Он рассказал нам, что той ночью в Гамбурге прекратили работы. Вечером пожарные колонны были отозваны и всю ночь простояли без дела на центральных улицах. Наш знакомец тоже прекратил работу и впервые смог выспаться, хотя вокруг все продолжало гореть. Позже подошла и его жена. Их служебная квартира осталась нетронутой, но на всякий случай они вынесли из дома все вещи.
По большей части конторские дома выгорели вплоть до третьего этажа. Обходя осколки стекла и битые камни, мы пробрались в нашу контору. Все было пропитано водой, которой заливали огонь.

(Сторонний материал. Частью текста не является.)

/-- Settles O13, by the addition of X modulo 2^16. -/
theorem adcAbsoluteXAdds : Obligations.AdcAbsoluteXAdds := fun lo hi =>
  ⟨encoded_of_encode_op16 rfl, fun s => exists_addEffect_of_exec rfl (eaAbsoluteIndexed_op16 lo hi s.x)⟩

/-- Settles O14, by the addition of Y modulo 2^16. -/
theorem adcAbsoluteYAdds : Obligations.AdcAbsoluteYAdds := fun lo hi =>
  ⟨encoded_of_encode_op16 rfl, fun s => exists_addEffect_of_exec rfl (eaAbsoluteIndexed_op16 lo hi s.y)⟩

/-- Settles O15, by the pointer indexed with X before it is read. -/
theorem adcIndirectXAdds : Obligations.AdcIndirectXAdds := fun n =>
  ⟨encoded_of_encode_eq rfl, fun s => exists_addEffect_of_exec rfl (eaIndirectX_eq_ofNat s n s.x)⟩

/-- Settles O16, by the word at the pointer indexed with Y after it is read. -/
theorem adcIndirectYAdds : Obligations.AdcIndirectYAdds := fun n =>
  ⟨encoded_of_encode_eq rfl, fun s => exists_addEffect_of_exec rfl (eaIndirectY_eq_ofNat s n s.y)⟩

end Sys2Proof.Proofs

/-! PROOF. The control family (42_control.md): HALT changes nothing but the run state, and a step that fetches a halt
leaves PC where the fetch put it. -/

namespace Sys2Proof.Proofs

open Sys2Proof.Machine Sys2Proof.Claims

theorem untouched_haltRun (s : State) : Untouched s (haltRun s) :=
  ⟨rfl, rfl, rfl, rfl, fun _ _ _ => rfl, fun _ => rfl⟩

/-- Fetching changes only PC and the run state (R94). -/
theorem untouched_haltRun_begun (s : State) (addr : Word) : Untouched s (haltRun (begun s addr)) :=
  untouched_haltRun (begun s addr)

/-- A halt entry never resolves its mode: its execute phase is the halt alone (R96, R126). -/
theorem performEntry_halt {e : Entry} (hop : e.operation = .halt) (addr : Word) (s : State) :
    performEntry e addr s = haltRun (begun s addr) := by
  simp only [performEntry, hop, begun_eq_beginExecute]

/-- Under every table, a step that fetches a halt entry ends the run after the fetch increment (R94, R96). -/
theorem stepWith_of_lookup_halt {table : InstrTable} {s : State} {addr : Word} {e : Entry}
    (hrun : s.runState = .fetching) (hpc : s.pc = some addr) (h : lookup table (memRead s.mem addr) = some e)
    (hop : e.operation = .halt) : stepWith table s = .next (haltRun (begun s addr)) := by
  rw [stepWith_of_lookup hrun hpc h, performEntry_halt hop]

theorem lookup_standard17_zero : lookup standard17 0x00 = some ⟨0x00, .halt, .none, 0⟩ := rfl

/-- Settles O17, by the halt alone from any state and by the halt entry the byte 0x00 fetches. -/
theorem haltEndsTheRun : Obligations.HaltEndsTheRun := by
  refine ⟨encoded_of_encode_eq rfl, fun s => ?exec, fun s addr hrun hpc hbyte => ?step⟩
  case exec => exact ⟨haltRun s, rfl, rfl, rfl, rfl, rfl, untouched_haltRun s⟩
  case step =>
    have hlookup : lookup standard17 (memRead s.mem addr) = some ⟨0x00, .halt, .none, 0⟩ := by
      rw [hbyte, lookup_standard17_zero]
    exact ⟨haltRun (begun s addr), stepWith_of_lookup_halt hrun hpc hlookup rfl, rfl, rfl, rfl, rfl,
      untouched_haltRun_begun s addr⟩

end Sys2Proof.Proofs

/-! PROOF. The exceptions family (60_exceptions.md): what raises each of the three errors, and that a Faulted state
answers its fault record. -/

namespace Sys2Proof.Proofs

open Sys2Proof.Machine Sys2Proof.Claims

/-! ## IllegalOpcode (R131) -/

/-- Settles O34, by the rule for a byte with no row under every table. -/
theorem illegalOpcodeRecordsByteAndAddress : Obligations.IllegalOpcodeRecordsByteAndAddress :=
  fun _ _ _ hrun hpc hlookup => ⟨stepWith_of_lookup_eq_none hrun hpc hlookup, rfl⟩

/-! ## UnsupportedAddressingMode (R132) -/

/-- A step that fetches an entry in mode None of an operation other than HALT raises, whatever the table (R91, R99). -/
theorem stepWith_of_lookup_mode_none {table : InstrTable} {s : State} {addr : Word} {e : Entry}
    (hrun : s.runState = .fetching) (hpc : s.pc = some addr) (hlookup : lookup table (memRead s.mem addr) = some e)
    (hop : e.operation ≠ .halt) (hmode : e.mode = .none) :
    stepWith table s = .next (failed s (.unsupportedAddressingMode (memRead s.mem addr) addr .none)) := by
  rw [stepWith_of_lookup hrun hpc hlookup, performEntry_of_resolve_eq_none hop (resolve_eq_none_iff.2 hmode),
    (lookup_some hlookup).2, hmode]

/-- A record that an entry's execute phase leaves where there was none comes from resolving mode None. -/
theorem performEntry_fault_eq_some {e : Entry} {addr : Word} {s : State} {f : Fault} (hs : s.fault = none)
    (h : (performEntry e addr s).fault = some f) :
    e.operation ≠ .halt ∧ e.mode = .none ∧ f = .unsupportedAddressingMode e.opcode addr e.mode := by
  obtain ⟨-, hx⟩ | ⟨-, v, hx⟩ | ⟨-, m, hx⟩ | ⟨hop, hmode, hx⟩ := performEntry_cases e addr s
  · simp [hx, hs] at h
  · simp [hx, hs] at h
  · simp [hx, hs] at h
  · rw [hx, raise_fault] at h
    exact ⟨hop, hmode, (Option.some.inj h).symm⟩

/-- A fetch with PC undefined raises, whatever the table (log entry 3). -/
theorem stepWith_of_pc_eq_none (table : InstrTable) {s : State} (hrun : s.runState = .fetching) (hpc : s.pc = none) :
    stepWith table s = .next (failed s .pcUndefined) := by
  rw [stepIsTheLiteralCycle table s, literalCycle, if_pos hrun, hpc]
  rfl

/-- A record that a step leaves where there was none is one of the three errors of the spec, raised at its place: PC
undefined, a byte with no row, an LDA or ADC entry in mode None (R131 to R133). -/
theorem stepWith_fault_eq_some {table : InstrTable} {s t : State} {f : Fault} (hs : s.fault = none)
    (h : stepWith table s = .next t) (hf : t.fault = some f) :
    (s.pc = none ∧ f = .pcUndefined) ∨
    ∃ addr, s.pc = some addr ∧
      ((lookup table (memRead s.mem addr) = none ∧ f = .illegalOpcode (memRead s.mem addr) addr) ∨
       ∃ e, lookup table (memRead s.mem addr) = some e ∧ e.operation ≠ .halt ∧ e.mode = .none ∧
        f = .unsupportedAddressingMode (memRead s.mem addr) addr .none) := by
  obtain ⟨hrun, -⟩ := stepWith_cases h
  cases hpc : s.pc with
  | none =>
    cases (stepWith_of_pc_eq_none table hrun hpc).symm.trans h
    exact .inl ⟨rfl, (Option.some.inj hf).symm⟩
  | some addr =>
    refine .inr ⟨addr, rfl, ?_⟩
    cases hlookup : lookup table (memRead s.mem addr) with
    | none =>
      cases (stepWith_of_lookup_eq_none hrun hpc hlookup).symm.trans h
      exact .inl ⟨rfl, (Option.some.inj hf).symm⟩
    | some e =>
      cases (stepWith_of_lookup hrun hpc hlookup).symm.trans h
      obtain ⟨hop, hmode, rfl⟩ := performEntry_fault_eq_some hs hf
      exact .inr ⟨e, rfl, hop, hmode, by rw [(lookup_some hlookup).2, hmode]⟩

/-- A step that raises UnsupportedAddressingMode fetched an LDA or ADC entry in mode None, and records it. -/
theorem stepWith_unsupportedAddressingMode {table : InstrTable} {s t : State} {op : Byte} {addr : Word} {mode : Mode}
    (hs : s.fault = none) (h : stepWith table s = .next t)
    (hf : t.fault = some (.unsupportedAddressingMode op addr mode)) :
    s.pc = some addr ∧ op = memRead s.mem addr ∧ mode = .none ∧
      ∃ e, lookup table (memRead s.mem addr) = some e ∧ e.operation ≠ .halt ∧ e.mode = .none := by
  obtain ⟨-, hrecord⟩ | ⟨pc, hpc, ⟨-, hrecord⟩ | ⟨e, hlookup, hop, hmode, hrecord⟩⟩ := stepWith_fault_eq_some hs h hf
  · cases hrecord
  · cases hrecord
  · cases hrecord
    exact ⟨hpc, rfl, rfl, e, hlookup, hop, hmode⟩

/-- In a well-formed table only HALT has mode None (R74). -/
theorem operation_eq_halt_of_mode_eq_none {table : InstrTable} (ht : tableWellFormed table = true) {e : Entry}
    (he : e ∈ table) (hmode : e.mode = .none) : e.operation = .halt := by
  simp only [tableWellFormed, Bool.and_eq_true] at ht
  obtain ⟨⟨-, hnone⟩, -⟩ := ht
  exact (of_decide_eq_true (List.all_eq_true.1 hnone e he)).1 hmode

/-- Settles O35: the raising step by its entry, the converse by the ends of a step that leave a record, and the last
clause because a well-formed table has no such entry. -/
theorem unsupportedModeOnlyFromNoneEntries : Obligations.UnsupportedModeOnlyFromNoneEntries := by
  refine ⟨fun _ _ _ _ hrun hpc hlookup hop hmode => ⟨stepWith_of_lookup_mode_none hrun hpc hlookup hop hmode, rfl⟩,
    fun _ _ _ _ _ _ => stepWith_unsupportedAddressingMode, ?never⟩
  case never =>
    intro table s t ht hs h op addr mode hf
    obtain ⟨-, -, -, e, hlookup, hop, hmode⟩ := stepWith_unsupportedAddressingMode hs h hf
    exact hop (operation_eq_halt_of_mode_eq_none ht (lookup_some hlookup).1 hmode)

/-! ## PcUndefined (R133) -/

/-- A run that begins with PC undefined raises before its loop takes a step. -/
theorem run_of_pc_eq_none (c : Config) (budget : Nat) {s : State} (hs : Stopped s) (hpc : s.pc = none) :
    run c budget s = .next (failed s .pcUndefined) := by
  have hstart : startRun s = .next (failed s .pcUndefined) := by
    rw [startRun, whenStopped_allowed hs, hpc]
    rfl
  have hfaulted : (failed s .pcUndefined).runState ≠ .fetching := by simp [failed]
  rw [run, hstart, andThen, runLoop_of_ne_fetching _ _ hfaulted]

/-- Settles O51: a fresh core is Idle with PC undefined. -/
theorem runBeforeResetRaises : Obligations.RunBeforeResetRaises := by
  refine ⟨rfl, fun c budget s => run_of_pc_eq_none c budget, fun c budget s h => ?_⟩
  obtain ⟨-, rfl⟩ := construct_next h
  exact run_of_pc_eq_none c budget (.inl rfl) rfl

/-! ## A Faulted state (R138) -/

/-- On a Faulted state no host operation begins: the record is answered in its place. -/
theorem whenStopped_of_faulted {s : State} {f : Fault} (hrun : s.runState = .faulted) (hf : s.fault = some f)
    (k : Host.Outcome State Fault Refusal) : whenStopped s k = .fault f := by
  simp only [whenStopped, hrun, hf]

/-- Settles O54: each operation begins with that guard, and the accessors do not have it. -/
theorem faultedInstanceAnswersItsFault : Obligations.FaultedInstanceAnswersItsFault := by
  intro c image budget s f hrun hf
  have hload : load c image s = .fault f := whenStopped_of_faulted hrun hf _
  have hstart : startRun s = .fault f := whenStopped_of_faulted hrun hf _
  refine ⟨hload, whenStopped_of_faulted hrun hf _, ?run, ?loadAndRun, rfl, rfl, rfl, rfl, rfl, rfl⟩
  case run => rw [run, hstart, andThen]
  case loadAndRun => rw [loadAndRun, hload, andThen]
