-- ==== Sys2Proof/Word.lean ====
section
/-! DEFINITION. The byte and the 16-bit word (00_scope.md R7: "the general registers are 8 bits;
PC and SP are 16 bits; ... addresses are 16 bits"). -/

namespace Sys2Proof

/-- One byte (R7, R31). -/
abbrev Byte := BitVec 8

/-- A 16-bit value: PC, SP, a register pair, an address (R7, R32). -/
abbrev Word := BitVec 16

end Sys2Proof
end

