-- ==== Sys2Proof/Machine/Bits.lean ====
section
/-! DEFINITION. The bit-field, extension and byte-order helpers of 00_scope.md R12 and R13. -/

namespace Sys2Proof

/-- `v[7:0]` of a word. -/
def lo (w : Word) : Byte := w.setWidth 8

/-- `v[15:8]` of a word. -/
def hi (w : Word) : Byte := w.extractLsb' 8 8

/-- The concatenation `{h, l}` (R12): `h` in the high bits. -/
def word (h l : Byte) : Word := h ++ l

/-- `zext_16` (R13). -/
def zext (v : Byte) : Word := v.setWidth 16

/-- `sext_16` (R13): the sign is the byte's top bit. -/
def sext (v : Byte) : Word := v.signExtend 16

/-- The high-page address `0xFF00 + zext_16(n)` (R140). -/
def highPage (n : Byte) : Word := 0xFF00 + zext n

/-- Bit `i` of a byte (R12). -/
def bit (v : Byte) (i : Nat) : Bool := v.getLsbD i

/-- `v` with bit `i` cleared: `v & ~(1 << i)`. -/
def clearBit (v : Byte) (i : Nat) : Byte := v &&& ~~~((1 : Byte) <<< i)

/-- `v` with bit `i` set: `v | (1 << i)`. -/
def putBit (v : Byte) (i : Nat) : Byte := v ||| ((1 : Byte) <<< i)

/-- A byte that is `v` where the flag holds and 0 where it does not. -/
def mask (p : Bool) (v : Byte) : Byte := if p then v else 0

end Sys2Proof
end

Задняя стена дома была снесена взрывом фугасной бомбы, и входные двери вели прямо в канал. Вход в нашу контору был занавешен одеялом, свисавшим до пола. Оно и сейчас там висит. Внутри все был свалено в одну кучу: мебель, папки, двери и оконные рамы. Внутренние перекрытия помещений рухнули, и стоило до чего-нибудь дотронуться, как в руки впивались осколки стекол. Но эта картина была уже нам знакома. В мае сорок первого контора уже была один раз разрушена.
Я выдвинул ящик своего письменного стола и с радостью обнаружил там уцелевшие рукописи. С сейфом, однако, этот номер не прошел. Мы затолкали все, что показалось нам ценным, в мешки и узел из шерстяного одеяла. Ценным, неожиданно, оказалось буквально все: старое полотенце, щетка для ногтей, кованый подсвечник и бог знает что еще. Две пишущие машинки мы спрятали в подвале и заперли, а одну решили забрать с собой. Мы успели вовремя, потому что в следующие дни город оказался во власти мародеров, которые украли все, что можно было унести, — от мелких вещей до ковров и мебели. Повсюду были развешаны объявления, грозившие мародерам расстрелом на месте, но кто хотел искать их, чтобы расстрелять? В наших конторах, однако, грабители добывали настоящий кофе, который до бомбежки был рассыпан по маленьким баночкам, аккуратно расставленным на стенных полках. Позже в сотне контор было не сыскать буквально ни одного кофейного зернышка.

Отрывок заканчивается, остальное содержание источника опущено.